AIM OF THE EXERCISE:
Lines before the one containing "def State.pieceNote (s" are left out; return that line and all lines after it, exactly, through the end of the records below.

Dataset entries:
• • • • •

/-! ### Pieces (R117) -/

/-- What one accepted piece is: its bytes, its place, and whether it is the last. -/
structure Piece where
  off : Nat
  total : Nat
  last : Bool
  data : List Byte
deriving DecidableEq, Repr

/-- Does the mailbox belong to an SPI client? -/
def State.spiMb (s : State) (n : Nat) : Bool := s.getF (MbOwner.transport n) == 1

/-- The piece that bytes of a client hold for a command, or `none` where it breaks R117. -/
def State.pieceIn (s : State) (client cmd : Nat) (b : List Byte) (max : Nat) : Option Piece :=
  let off := leAt b 0 4
  let total := leAt b 4 4
  let flags := leAt b 8 4
  let n := b.length - 16
  let first := bitOf flags 0
  let last := bitOf flags 1
  let old := s.gci.transfers.find? (fun t => t.client == client && t.cmd == cmd)
  let place := if first then off == 0
    else match old with
      | some t => off == t.received && total == t.total
      | none => false
  let ends := if last then off + n == total else decide (off + n ≤ total)
  if b.length ≤ 16 || bitsOf flags 31 2 != 0 || leAt b 12 4 != 0 || !place || !ends || total > max then none
  else some ⟨off, total, last, b.drop 16⟩

/-- The piece in an SPI client's segment buffer, or `none` where it breaks R117. -/
def State.pieceOf (s : State) (c : Ctx) (len max : Nat) : Option Piece :=
  s.pieceIn c.client c.cmd (memReads s.gci.seg (c.client * 65536) len) max

/-- The first 128 bytes of the image, once a piece is in. -/
def State.pieceHead (s : State) (client cmd : Nat) (p : Piece) : List Byte :=
  let old := s.gci.transfers.find? (fun t => t.client == client && t.cmd == cmd)
  ((if p.off = 0 then [] else (old.map (·.head)).getD []) ++ p.data).take 128

/-- A client's transfer for a command ends, or stands at another position. -/
def State.setTransfer (s : State) (client cmd : Nat) (t : Option Transfer) : State :=
  { s with gci := { s.gci with
    transfers := s.gci.transfers.filter (fun t => !(t.client == client && t.cmd == cmd)) ++ t.toList } }

/-- The transfer's position after a piece; the first 128 bytes are kept. -/
def State.pieceStand (s : State) (client cmd : Nat) (p : Piece) : State :=
  s.setTransfer client cmd (if p.last then none else
    some { client := client, cmd := cmd, received := p.off + p.data.length, total := p.total, head := s.pieceHead client cmd p })

/-- The transfer's position after a caller's piece. -/
def State.pieceNote (s : State) (c : Ctx) (p : Piece) : State := s.pieceStand c.client c.cmd p

/-! ### Firmware images (R50, R116) -/

/-- The lock that the image commands take: they share the inactive bank and the flash (log entry 30). -/
def imageLock : Nat := pkey oDeck 0xC0F0

/-- An image has arrived in the inactive bank: its header is checked, and it replaces what was loaded (R116). -/
def State.fwLoaded (s : State) (n : Nat) : Nat × State :=
  let h := s.bankRead (1 - s.fw.active) 128
  if imgHeaderOk itFirmware h && n == 224 + imgBodyLen h then
    (stDone, { s with fw := { s.fw with loaded := some n, verified := false } })
  else (stVerifyHeader, { s with fw := { s.fw with loaded := none, verified := false } })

• • • • •

ANSWER TO THIS TASK:
def State.pieceNote (s : State) (c : Ctx) (p : Piece) : State := s.pieceStand c.client c.cmd p

/-! ### Firmware images (R50, R116) -/

/-- The lock that the image commands take: they share the inactive bank and the flash (log entry 30). -/
def imageLock : Nat := pkey oDeck 0xC0F0

/-- An image has arrived in the inactive bank: its header is checked, and it replaces what was loaded (R116). -/
def State.fwLoaded (s : State) (n : Nat) : Nat × State :=
  let h := s.bankRead (1 - s.fw.active) 128
  if imgHeaderOk itFirmware h && n == 224 + imgBodyLen h then
    (stDone, { s with fw := { s.fw with loaded := some n, verified := false } })
  else (stVerifyHeader, { s with fw := { s.fw with loaded := none, verified := false } })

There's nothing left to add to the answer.